Work required: Repeat only the stretch of lines below that runs from the line with "pair (1, 1). -/" through the line with "theorem test_dfPush_frame : after .dfPush", unaltered.

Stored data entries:
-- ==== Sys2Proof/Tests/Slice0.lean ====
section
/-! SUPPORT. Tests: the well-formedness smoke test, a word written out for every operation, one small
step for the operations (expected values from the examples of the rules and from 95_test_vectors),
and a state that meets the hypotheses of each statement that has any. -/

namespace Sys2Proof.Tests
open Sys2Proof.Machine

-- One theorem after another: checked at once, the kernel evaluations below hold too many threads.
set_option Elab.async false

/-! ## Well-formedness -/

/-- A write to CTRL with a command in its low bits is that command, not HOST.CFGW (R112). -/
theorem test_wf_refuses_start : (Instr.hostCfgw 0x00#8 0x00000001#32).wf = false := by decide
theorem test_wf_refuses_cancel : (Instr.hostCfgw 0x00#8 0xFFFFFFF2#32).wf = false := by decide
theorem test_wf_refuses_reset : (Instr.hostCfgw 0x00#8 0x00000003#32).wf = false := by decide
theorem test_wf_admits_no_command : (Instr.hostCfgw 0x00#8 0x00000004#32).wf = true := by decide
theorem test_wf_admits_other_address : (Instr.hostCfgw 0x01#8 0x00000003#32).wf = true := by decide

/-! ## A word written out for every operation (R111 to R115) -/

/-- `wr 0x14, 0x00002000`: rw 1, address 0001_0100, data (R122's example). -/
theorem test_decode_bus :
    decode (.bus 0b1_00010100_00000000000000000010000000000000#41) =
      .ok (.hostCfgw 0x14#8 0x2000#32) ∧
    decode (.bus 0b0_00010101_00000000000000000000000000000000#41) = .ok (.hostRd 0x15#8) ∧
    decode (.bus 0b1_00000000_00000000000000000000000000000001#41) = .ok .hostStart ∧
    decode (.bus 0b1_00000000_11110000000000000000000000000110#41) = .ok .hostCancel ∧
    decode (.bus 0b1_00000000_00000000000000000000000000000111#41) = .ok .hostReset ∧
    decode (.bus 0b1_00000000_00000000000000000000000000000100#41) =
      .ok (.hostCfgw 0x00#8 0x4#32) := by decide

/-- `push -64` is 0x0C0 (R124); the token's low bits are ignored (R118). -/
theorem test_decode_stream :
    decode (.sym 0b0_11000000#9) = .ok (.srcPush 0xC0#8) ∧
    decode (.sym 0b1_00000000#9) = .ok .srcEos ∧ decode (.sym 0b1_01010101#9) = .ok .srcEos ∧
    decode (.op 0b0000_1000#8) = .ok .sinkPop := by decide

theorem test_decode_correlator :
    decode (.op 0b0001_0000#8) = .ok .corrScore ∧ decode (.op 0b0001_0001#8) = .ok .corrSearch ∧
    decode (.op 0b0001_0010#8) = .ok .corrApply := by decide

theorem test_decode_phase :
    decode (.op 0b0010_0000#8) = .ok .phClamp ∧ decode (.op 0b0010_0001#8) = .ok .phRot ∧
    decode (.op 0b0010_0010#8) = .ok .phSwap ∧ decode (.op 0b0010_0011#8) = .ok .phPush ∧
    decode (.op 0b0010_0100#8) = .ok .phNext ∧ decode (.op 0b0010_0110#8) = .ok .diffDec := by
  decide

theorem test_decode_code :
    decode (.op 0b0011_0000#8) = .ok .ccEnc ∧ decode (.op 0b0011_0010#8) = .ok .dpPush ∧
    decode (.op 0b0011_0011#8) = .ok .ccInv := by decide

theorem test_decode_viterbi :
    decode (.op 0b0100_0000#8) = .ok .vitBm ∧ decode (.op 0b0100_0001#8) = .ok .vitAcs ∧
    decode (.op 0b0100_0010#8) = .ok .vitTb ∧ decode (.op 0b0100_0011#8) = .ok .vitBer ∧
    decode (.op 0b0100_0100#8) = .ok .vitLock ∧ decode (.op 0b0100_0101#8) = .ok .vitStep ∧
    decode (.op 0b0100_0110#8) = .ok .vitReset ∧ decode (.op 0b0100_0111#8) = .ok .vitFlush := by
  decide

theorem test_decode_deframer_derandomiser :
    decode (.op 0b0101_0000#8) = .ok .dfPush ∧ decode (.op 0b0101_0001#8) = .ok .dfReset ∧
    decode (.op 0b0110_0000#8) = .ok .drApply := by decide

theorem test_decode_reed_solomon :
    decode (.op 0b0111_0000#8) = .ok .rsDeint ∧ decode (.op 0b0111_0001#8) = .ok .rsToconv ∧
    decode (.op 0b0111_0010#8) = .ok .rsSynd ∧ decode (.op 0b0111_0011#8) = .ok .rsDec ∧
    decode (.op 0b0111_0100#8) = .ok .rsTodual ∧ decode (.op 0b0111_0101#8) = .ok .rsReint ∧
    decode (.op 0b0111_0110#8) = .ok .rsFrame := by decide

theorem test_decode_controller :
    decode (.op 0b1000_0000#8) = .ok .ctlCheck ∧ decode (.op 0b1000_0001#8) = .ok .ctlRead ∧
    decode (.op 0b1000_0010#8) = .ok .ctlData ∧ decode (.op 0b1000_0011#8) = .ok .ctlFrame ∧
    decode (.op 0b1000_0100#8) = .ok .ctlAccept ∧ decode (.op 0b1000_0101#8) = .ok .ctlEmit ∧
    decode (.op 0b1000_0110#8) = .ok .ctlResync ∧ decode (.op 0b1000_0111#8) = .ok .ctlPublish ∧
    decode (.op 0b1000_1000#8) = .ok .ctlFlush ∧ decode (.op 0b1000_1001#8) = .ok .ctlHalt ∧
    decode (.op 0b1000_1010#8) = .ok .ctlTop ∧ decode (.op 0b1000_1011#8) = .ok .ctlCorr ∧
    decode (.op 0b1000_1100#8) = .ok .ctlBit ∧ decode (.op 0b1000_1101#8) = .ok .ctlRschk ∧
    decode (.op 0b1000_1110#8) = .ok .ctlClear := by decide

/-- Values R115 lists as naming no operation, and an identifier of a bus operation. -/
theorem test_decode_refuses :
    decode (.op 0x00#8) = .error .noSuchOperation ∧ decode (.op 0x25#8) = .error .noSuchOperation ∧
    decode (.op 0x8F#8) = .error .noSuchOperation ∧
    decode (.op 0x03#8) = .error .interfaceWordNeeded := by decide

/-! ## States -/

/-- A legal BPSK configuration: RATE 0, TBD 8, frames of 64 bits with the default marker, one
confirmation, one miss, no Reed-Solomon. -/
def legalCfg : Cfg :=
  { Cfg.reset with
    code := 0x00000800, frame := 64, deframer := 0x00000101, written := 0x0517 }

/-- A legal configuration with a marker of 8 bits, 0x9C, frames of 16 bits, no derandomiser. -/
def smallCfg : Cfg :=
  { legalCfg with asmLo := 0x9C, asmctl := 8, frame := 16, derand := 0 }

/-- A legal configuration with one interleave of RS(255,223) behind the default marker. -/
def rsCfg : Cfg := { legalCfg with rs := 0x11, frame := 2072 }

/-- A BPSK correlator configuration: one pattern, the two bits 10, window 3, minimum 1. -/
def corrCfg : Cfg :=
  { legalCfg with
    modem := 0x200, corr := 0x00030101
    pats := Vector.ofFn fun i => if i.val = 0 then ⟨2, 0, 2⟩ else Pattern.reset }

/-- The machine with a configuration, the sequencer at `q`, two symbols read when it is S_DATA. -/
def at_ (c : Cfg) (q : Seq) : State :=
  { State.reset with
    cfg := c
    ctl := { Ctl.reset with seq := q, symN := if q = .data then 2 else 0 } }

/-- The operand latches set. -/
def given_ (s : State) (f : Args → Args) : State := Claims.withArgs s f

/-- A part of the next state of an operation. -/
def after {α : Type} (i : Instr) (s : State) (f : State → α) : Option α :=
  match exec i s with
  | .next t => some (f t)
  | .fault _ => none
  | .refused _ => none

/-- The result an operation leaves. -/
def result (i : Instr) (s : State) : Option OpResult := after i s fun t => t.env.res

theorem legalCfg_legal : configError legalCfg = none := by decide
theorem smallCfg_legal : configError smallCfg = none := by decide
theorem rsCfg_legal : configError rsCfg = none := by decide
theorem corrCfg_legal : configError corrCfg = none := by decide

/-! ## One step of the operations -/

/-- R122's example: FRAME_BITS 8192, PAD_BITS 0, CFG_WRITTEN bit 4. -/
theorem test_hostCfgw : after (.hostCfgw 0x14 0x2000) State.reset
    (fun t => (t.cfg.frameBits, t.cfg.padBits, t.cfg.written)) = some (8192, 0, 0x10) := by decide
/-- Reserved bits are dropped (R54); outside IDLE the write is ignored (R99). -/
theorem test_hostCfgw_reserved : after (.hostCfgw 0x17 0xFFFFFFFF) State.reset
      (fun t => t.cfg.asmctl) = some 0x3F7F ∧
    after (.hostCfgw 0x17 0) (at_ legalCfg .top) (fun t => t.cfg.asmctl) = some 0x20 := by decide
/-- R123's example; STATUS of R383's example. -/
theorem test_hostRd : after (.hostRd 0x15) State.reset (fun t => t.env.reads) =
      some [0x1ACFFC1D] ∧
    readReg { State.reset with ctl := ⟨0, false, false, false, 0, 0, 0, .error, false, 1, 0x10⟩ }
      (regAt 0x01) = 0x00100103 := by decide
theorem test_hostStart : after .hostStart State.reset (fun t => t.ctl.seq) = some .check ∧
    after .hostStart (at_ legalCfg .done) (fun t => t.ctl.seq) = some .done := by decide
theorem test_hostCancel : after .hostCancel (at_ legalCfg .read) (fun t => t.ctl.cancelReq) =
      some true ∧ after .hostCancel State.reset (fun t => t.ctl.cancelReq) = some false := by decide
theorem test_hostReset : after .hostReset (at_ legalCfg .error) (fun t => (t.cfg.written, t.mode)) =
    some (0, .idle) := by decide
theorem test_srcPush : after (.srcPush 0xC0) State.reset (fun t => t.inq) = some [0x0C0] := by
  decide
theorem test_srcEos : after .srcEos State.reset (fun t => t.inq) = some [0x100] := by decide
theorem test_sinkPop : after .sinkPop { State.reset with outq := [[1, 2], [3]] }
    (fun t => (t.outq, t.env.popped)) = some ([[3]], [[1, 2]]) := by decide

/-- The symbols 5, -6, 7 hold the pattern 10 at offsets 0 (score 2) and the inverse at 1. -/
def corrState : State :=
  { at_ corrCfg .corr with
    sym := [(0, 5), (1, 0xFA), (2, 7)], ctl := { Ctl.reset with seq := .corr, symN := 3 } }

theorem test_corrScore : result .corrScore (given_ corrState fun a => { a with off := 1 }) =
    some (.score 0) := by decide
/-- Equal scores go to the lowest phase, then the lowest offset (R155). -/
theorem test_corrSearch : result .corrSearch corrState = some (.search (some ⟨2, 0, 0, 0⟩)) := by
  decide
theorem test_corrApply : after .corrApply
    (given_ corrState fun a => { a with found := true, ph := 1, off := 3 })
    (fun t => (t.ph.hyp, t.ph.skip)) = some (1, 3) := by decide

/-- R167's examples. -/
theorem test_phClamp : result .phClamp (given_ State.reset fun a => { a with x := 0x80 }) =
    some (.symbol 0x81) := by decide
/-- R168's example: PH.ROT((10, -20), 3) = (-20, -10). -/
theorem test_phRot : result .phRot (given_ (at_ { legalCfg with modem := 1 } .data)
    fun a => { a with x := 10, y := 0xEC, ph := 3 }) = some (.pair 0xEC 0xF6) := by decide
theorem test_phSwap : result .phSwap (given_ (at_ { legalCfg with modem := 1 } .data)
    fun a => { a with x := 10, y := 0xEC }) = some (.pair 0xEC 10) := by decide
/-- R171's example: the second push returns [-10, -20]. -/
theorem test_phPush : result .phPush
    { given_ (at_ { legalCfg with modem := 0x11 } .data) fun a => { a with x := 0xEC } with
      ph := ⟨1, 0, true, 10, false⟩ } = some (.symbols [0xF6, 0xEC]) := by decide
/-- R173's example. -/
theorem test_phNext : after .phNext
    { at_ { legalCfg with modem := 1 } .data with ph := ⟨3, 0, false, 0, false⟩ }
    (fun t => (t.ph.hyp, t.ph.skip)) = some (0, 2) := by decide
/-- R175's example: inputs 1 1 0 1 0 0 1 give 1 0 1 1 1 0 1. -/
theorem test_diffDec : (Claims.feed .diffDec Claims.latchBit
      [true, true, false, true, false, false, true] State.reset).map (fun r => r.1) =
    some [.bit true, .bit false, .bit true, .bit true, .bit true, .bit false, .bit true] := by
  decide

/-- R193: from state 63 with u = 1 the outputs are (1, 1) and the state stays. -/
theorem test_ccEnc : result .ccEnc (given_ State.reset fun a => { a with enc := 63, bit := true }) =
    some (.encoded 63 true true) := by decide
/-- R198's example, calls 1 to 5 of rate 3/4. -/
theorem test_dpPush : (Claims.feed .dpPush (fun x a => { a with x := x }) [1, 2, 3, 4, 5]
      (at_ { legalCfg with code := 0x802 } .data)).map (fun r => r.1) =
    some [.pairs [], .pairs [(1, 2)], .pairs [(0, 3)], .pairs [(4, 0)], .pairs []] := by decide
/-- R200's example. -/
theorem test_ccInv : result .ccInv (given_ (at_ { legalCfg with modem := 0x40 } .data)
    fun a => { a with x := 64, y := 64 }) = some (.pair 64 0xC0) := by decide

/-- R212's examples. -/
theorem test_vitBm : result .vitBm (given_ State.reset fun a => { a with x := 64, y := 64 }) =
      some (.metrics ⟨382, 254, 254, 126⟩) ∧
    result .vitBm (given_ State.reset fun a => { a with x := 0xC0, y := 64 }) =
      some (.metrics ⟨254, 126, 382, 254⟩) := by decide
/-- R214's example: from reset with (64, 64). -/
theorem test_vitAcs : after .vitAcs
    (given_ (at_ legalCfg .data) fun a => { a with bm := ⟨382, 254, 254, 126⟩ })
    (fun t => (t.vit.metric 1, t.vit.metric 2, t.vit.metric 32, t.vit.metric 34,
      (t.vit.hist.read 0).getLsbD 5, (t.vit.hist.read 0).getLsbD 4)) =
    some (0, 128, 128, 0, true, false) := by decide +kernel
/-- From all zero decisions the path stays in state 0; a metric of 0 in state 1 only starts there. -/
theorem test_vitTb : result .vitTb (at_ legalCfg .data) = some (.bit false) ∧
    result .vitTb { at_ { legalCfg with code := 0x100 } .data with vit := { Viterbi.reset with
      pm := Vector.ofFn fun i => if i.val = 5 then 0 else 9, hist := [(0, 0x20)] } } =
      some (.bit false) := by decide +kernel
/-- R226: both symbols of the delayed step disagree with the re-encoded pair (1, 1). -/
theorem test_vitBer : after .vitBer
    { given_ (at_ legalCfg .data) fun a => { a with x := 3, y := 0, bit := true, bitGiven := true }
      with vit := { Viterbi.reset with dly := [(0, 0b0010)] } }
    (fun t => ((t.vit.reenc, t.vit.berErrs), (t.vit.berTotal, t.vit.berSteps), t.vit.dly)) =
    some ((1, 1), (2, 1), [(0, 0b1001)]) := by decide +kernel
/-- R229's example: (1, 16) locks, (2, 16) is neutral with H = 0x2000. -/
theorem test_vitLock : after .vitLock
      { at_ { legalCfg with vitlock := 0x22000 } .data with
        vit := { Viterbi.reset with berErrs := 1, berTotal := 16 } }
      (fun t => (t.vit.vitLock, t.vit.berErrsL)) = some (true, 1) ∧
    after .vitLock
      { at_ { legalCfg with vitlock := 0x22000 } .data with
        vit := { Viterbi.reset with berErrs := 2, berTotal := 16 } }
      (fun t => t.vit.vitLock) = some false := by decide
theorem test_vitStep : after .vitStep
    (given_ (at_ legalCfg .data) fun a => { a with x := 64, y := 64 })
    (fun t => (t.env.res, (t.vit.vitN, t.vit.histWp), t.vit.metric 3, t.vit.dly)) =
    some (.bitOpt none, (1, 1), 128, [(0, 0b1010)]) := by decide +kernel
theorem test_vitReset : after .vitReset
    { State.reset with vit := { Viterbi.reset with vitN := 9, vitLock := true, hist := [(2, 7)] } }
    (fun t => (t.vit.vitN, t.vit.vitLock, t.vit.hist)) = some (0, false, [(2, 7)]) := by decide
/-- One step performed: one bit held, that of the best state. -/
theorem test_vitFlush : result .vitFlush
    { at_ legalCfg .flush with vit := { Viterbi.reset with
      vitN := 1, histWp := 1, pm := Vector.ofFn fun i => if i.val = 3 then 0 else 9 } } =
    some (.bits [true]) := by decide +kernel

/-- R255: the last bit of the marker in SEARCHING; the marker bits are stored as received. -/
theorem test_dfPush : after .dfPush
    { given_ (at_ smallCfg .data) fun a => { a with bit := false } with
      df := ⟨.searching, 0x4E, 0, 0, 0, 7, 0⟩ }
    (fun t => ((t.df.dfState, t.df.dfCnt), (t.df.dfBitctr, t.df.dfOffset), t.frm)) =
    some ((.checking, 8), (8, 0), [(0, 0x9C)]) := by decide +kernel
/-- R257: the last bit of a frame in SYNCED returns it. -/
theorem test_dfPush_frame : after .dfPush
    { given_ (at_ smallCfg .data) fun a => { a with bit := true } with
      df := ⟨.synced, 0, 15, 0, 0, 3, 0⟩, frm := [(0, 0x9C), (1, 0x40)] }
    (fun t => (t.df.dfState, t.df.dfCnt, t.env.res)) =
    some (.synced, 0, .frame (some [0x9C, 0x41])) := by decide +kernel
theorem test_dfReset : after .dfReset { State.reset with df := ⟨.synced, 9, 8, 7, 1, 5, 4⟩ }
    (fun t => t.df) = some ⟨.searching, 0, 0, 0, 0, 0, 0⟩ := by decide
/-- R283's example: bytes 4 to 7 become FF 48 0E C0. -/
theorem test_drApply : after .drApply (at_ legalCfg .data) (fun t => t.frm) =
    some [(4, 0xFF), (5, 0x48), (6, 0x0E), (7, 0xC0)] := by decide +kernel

--

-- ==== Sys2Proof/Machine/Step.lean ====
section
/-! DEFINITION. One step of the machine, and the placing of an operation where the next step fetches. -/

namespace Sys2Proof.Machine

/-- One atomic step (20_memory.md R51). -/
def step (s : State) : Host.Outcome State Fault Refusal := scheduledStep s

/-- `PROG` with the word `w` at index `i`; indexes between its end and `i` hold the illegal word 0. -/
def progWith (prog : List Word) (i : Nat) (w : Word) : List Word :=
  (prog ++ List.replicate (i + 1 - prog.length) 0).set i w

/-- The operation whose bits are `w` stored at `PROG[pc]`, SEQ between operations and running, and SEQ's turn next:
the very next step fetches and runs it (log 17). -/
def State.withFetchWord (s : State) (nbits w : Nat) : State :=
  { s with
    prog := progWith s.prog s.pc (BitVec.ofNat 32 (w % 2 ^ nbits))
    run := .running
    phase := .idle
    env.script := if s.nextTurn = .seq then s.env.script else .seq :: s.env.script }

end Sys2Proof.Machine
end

==

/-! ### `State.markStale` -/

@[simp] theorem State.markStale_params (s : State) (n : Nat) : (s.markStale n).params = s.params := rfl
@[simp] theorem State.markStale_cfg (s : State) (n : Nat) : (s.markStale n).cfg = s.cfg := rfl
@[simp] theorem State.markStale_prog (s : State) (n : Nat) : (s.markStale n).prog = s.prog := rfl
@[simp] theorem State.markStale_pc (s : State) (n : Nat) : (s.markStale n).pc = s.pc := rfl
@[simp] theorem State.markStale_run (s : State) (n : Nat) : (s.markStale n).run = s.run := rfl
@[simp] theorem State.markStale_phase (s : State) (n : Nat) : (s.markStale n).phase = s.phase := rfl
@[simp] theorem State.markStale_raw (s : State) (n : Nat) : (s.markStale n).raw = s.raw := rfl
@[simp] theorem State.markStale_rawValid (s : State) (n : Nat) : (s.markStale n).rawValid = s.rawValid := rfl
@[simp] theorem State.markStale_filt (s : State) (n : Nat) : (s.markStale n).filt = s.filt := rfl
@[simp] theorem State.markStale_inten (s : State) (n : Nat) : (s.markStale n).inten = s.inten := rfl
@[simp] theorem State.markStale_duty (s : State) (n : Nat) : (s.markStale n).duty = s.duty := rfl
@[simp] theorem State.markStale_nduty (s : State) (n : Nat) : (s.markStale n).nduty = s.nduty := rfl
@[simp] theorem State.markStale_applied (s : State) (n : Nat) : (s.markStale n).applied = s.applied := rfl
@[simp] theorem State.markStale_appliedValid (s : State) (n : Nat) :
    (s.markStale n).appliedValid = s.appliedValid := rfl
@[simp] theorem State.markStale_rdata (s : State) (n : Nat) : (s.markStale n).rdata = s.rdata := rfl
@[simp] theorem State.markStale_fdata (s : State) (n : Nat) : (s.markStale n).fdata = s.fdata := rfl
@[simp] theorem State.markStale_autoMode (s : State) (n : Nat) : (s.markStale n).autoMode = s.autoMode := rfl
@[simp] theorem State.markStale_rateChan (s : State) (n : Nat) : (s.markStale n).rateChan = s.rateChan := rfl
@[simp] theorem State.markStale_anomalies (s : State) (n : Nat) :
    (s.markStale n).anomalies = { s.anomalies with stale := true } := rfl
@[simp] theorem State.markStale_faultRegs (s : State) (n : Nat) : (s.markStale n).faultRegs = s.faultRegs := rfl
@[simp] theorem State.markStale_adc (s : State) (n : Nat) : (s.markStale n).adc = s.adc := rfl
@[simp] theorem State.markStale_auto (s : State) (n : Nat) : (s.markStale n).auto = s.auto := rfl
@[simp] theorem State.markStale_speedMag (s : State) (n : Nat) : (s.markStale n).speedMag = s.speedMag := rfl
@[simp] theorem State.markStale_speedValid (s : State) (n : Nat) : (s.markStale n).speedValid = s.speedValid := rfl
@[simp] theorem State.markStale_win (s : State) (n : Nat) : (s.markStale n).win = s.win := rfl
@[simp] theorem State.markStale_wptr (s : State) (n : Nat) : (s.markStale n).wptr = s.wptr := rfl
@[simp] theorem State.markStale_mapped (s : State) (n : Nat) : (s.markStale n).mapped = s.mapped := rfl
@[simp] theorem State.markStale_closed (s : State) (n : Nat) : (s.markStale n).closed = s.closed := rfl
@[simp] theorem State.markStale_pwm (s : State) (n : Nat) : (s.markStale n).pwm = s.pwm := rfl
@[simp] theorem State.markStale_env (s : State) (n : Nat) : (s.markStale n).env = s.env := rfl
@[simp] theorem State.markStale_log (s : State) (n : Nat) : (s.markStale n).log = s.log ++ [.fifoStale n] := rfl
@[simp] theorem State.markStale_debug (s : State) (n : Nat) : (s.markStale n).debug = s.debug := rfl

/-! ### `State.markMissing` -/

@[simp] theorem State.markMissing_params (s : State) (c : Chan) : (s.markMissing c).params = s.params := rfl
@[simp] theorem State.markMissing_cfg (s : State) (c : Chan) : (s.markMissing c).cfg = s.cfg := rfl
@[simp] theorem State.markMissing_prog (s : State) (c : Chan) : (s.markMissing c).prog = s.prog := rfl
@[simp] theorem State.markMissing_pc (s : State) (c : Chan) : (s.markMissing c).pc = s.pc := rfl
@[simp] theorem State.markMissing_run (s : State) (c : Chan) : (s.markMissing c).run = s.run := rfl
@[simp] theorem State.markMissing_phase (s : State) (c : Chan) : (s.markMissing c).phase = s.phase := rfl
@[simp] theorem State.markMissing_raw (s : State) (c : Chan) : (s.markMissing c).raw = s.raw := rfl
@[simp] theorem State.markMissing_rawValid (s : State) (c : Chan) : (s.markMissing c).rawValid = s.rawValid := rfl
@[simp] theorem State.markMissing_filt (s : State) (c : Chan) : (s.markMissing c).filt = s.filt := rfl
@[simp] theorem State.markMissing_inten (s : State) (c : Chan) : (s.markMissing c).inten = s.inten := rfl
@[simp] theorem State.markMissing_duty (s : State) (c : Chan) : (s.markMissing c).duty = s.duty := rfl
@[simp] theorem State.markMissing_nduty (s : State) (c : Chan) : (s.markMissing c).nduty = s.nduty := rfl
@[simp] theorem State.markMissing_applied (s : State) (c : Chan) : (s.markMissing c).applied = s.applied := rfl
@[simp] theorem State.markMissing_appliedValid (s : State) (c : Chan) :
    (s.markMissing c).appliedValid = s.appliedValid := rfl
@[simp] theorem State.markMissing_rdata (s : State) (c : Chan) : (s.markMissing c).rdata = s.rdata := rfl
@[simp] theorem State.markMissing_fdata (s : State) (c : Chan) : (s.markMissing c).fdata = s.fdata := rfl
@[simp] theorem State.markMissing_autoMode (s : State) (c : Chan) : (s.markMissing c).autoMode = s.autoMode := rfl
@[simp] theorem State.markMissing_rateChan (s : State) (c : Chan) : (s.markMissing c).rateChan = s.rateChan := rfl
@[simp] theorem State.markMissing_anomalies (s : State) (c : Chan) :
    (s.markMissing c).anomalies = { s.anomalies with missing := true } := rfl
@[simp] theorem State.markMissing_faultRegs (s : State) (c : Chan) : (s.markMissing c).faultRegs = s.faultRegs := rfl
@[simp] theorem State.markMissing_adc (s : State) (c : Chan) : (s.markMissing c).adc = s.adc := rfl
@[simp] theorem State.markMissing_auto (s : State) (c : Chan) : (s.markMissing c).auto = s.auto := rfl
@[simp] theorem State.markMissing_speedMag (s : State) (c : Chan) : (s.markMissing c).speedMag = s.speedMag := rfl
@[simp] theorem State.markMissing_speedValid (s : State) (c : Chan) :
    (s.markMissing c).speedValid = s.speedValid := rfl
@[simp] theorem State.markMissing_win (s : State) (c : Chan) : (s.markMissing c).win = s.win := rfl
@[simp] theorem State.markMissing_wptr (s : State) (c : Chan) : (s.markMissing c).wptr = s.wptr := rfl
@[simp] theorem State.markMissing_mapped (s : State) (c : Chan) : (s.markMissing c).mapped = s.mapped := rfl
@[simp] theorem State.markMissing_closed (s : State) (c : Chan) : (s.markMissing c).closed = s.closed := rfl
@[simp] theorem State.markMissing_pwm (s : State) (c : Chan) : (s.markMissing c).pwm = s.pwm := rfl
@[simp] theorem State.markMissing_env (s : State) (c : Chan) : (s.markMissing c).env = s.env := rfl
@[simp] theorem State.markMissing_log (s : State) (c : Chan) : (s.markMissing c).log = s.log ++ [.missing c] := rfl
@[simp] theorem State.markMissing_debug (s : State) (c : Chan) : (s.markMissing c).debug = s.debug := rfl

Result for this exercise:
/-- R226: both symbols of the delayed step disagree with the re-encoded pair (1, 1). -/
theorem test_vitBer : after .vitBer
    { given_ (at_ legalCfg .data) fun a => { a with x := 3, y := 0, bit := true, bitGiven := true }
      with vit := { Viterbi.reset with dly := [(0, 0b0010)] } }
    (fun t => ((t.vit.reenc, t.vit.berErrs), (t.vit.berTotal, t.vit.berSteps), t.vit.dly)) =
    some ((1, 1), (2, 1), [(0, 0b1001)]) := by decide +kernel
/-- R229's example: (1, 16) locks, (2, 16) is neutral with H = 0x2000. -/
theorem test_vitLock : after .vitLock
      { at_ { legalCfg with vitlock := 0x22000 } .data with
        vit := { Viterbi.reset with berErrs := 1, berTotal := 16 } }
      (fun t => (t.vit.vitLock, t.vit.berErrsL)) = some (true, 1) ∧
    after .vitLock
      { at_ { legalCfg with vitlock := 0x22000 } .data with
        vit := { Viterbi.reset with berErrs := 2, berTotal := 16 } }
      (fun t => t.vit.vitLock) = some false := by decide
theorem test_vitStep : after .vitStep
    (given_ (at_ legalCfg .data) fun a => { a with x := 64, y := 64 })
    (fun t => (t.env.res, (t.vit.vitN, t.vit.histWp), t.vit.metric 3, t.vit.dly)) =
    some (.bitOpt none, (1, 1), 128, [(0, 0b1010)]) := by decide +kernel
theorem test_vitReset : after .vitReset
    { State.reset with vit := { Viterbi.reset with vitN := 9, vitLock := true, hist := [(2, 7)] } }
    (fun t => (t.vit.vitN, t.vit.vitLock, t.vit.hist)) = some (0, false, [(2, 7)]) := by decide
/-- One step performed: one bit held, that of the best state. -/
theorem test_vitFlush : result .vitFlush
    { at_ legalCfg .flush with vit := { Viterbi.reset with
      vitN := 1, histWp := 1, pm := Vector.ofFn fun i => if i.val = 3 then 0 else 9 } } =
    some (.bits [true]) := by decide +kernel

/-- R255: the last bit of the marker in SEARCHING; the marker bits are stored as received. -/
theorem test_dfPush : after .dfPush
    { given_ (at_ smallCfg .data) fun a => { a with bit := false } with
      df := ⟨.searching, 0x4E, 0, 0, 0, 7, 0⟩ }
    (fun t => ((t.df.dfState, t.df.dfCnt), (t.df.dfBitctr, t.df.dfOffset), t.frm)) =
    some ((.checking, 8), (8, 0), [(0, 0x9C)]) := by decide +kernel
/-- R257: the last bit of a frame in SYNCED returns it. -/
theorem test_dfPush_frame : after .dfPush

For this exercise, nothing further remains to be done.